--- DATA TO PROCESS Enclosed Below ---
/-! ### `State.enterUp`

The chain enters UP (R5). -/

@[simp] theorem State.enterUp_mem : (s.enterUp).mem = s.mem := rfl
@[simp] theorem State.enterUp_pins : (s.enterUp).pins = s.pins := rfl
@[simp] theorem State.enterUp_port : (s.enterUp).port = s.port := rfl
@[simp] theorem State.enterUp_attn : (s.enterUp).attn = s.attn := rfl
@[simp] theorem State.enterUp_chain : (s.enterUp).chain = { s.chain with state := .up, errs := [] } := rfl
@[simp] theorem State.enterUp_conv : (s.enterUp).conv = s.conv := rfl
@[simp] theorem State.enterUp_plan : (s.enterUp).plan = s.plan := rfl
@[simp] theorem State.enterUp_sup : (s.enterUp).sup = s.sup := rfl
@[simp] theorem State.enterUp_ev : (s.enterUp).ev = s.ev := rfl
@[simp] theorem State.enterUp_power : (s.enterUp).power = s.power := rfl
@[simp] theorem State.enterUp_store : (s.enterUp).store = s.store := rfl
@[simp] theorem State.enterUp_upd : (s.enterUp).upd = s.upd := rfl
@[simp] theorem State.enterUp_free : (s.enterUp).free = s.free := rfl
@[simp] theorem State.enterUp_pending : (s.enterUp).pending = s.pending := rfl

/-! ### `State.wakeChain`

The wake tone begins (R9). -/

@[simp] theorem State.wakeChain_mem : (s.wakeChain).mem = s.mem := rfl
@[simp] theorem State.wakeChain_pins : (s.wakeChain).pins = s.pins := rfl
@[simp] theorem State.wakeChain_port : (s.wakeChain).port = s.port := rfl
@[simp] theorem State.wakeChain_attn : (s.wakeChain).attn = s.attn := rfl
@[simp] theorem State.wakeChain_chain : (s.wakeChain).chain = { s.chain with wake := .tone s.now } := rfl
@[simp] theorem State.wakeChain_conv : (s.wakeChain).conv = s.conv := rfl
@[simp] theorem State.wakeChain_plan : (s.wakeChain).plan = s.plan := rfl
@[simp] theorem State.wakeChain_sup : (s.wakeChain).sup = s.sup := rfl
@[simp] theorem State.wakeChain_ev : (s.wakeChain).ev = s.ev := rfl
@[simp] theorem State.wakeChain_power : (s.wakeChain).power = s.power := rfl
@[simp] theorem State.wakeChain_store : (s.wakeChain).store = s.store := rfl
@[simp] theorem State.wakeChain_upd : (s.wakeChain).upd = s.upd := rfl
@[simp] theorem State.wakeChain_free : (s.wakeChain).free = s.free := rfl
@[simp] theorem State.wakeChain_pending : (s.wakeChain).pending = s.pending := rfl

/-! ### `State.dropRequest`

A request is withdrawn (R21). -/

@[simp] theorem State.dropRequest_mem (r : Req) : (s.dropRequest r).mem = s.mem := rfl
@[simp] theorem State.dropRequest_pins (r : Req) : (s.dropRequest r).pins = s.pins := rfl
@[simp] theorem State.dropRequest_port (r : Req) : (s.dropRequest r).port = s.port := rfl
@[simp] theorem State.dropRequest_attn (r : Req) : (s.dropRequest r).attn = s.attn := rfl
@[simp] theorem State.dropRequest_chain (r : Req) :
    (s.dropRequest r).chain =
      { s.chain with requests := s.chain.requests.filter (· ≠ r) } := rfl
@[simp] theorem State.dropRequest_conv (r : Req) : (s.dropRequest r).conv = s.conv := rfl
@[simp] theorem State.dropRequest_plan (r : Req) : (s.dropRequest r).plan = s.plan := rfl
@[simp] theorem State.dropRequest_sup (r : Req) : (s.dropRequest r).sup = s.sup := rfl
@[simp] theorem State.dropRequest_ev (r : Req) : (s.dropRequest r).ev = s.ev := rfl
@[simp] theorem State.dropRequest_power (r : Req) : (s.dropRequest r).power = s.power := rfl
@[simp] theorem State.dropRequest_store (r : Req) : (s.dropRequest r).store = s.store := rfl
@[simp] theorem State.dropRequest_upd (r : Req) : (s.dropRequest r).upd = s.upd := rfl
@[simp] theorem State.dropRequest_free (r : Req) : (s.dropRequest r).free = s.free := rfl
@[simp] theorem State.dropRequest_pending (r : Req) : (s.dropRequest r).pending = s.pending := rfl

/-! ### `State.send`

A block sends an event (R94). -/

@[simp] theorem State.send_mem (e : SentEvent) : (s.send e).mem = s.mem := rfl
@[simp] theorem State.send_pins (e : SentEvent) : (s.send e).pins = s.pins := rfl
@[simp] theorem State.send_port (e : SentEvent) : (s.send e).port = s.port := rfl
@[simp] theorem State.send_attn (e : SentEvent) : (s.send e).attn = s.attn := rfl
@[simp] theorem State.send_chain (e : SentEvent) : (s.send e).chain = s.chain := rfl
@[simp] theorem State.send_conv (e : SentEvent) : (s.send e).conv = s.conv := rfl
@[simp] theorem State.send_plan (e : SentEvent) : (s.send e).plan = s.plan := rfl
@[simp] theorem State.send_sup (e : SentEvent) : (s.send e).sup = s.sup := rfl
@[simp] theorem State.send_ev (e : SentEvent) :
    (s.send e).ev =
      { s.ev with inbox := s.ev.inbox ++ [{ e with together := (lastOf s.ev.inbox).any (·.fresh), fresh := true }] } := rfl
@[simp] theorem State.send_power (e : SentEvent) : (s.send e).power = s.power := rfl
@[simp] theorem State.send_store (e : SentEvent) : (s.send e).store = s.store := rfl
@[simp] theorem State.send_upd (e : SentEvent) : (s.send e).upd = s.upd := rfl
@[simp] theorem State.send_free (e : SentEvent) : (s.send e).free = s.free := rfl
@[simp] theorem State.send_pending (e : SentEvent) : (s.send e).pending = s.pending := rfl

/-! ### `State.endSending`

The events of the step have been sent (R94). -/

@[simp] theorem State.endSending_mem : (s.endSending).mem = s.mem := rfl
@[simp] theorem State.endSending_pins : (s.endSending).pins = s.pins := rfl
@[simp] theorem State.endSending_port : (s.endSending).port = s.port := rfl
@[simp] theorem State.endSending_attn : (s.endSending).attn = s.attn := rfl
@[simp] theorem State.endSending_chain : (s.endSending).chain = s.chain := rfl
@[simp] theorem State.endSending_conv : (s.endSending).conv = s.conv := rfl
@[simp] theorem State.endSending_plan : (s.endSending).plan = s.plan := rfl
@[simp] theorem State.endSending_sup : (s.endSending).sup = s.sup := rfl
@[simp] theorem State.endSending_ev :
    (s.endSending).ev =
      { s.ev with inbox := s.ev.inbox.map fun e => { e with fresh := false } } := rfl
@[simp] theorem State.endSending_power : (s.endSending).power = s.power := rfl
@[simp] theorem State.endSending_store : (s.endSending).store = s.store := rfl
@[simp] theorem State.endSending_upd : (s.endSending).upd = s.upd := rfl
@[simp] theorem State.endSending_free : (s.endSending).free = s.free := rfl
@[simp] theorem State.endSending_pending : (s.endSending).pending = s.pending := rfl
--- End of Enclosed DATA TO PROCESS ---
## EXERCISE GOAL
The lines from the top of the data above down to the line containing "State.enterUp_chain : (s.enterUp).chain" are to be copied exactly; no other line should appear.

## OUTPUT FOR THIS TASK
/-! ### `State.enterUp`

The chain enters UP (R5). -/

@[simp] theorem State.enterUp_mem : (s.enterUp).mem = s.mem := rfl
@[simp] theorem State.enterUp_pins : (s.enterUp).pins = s.pins := rfl
@[simp] theorem State.enterUp_port : (s.enterUp).port = s.port := rfl
@[simp] theorem State.enterUp_attn : (s.enterUp).attn = s.attn := rfl
@[simp] theorem State.enterUp_chain : (s.enterUp).chain = { s.chain with state := .up, errs := [] } := rfl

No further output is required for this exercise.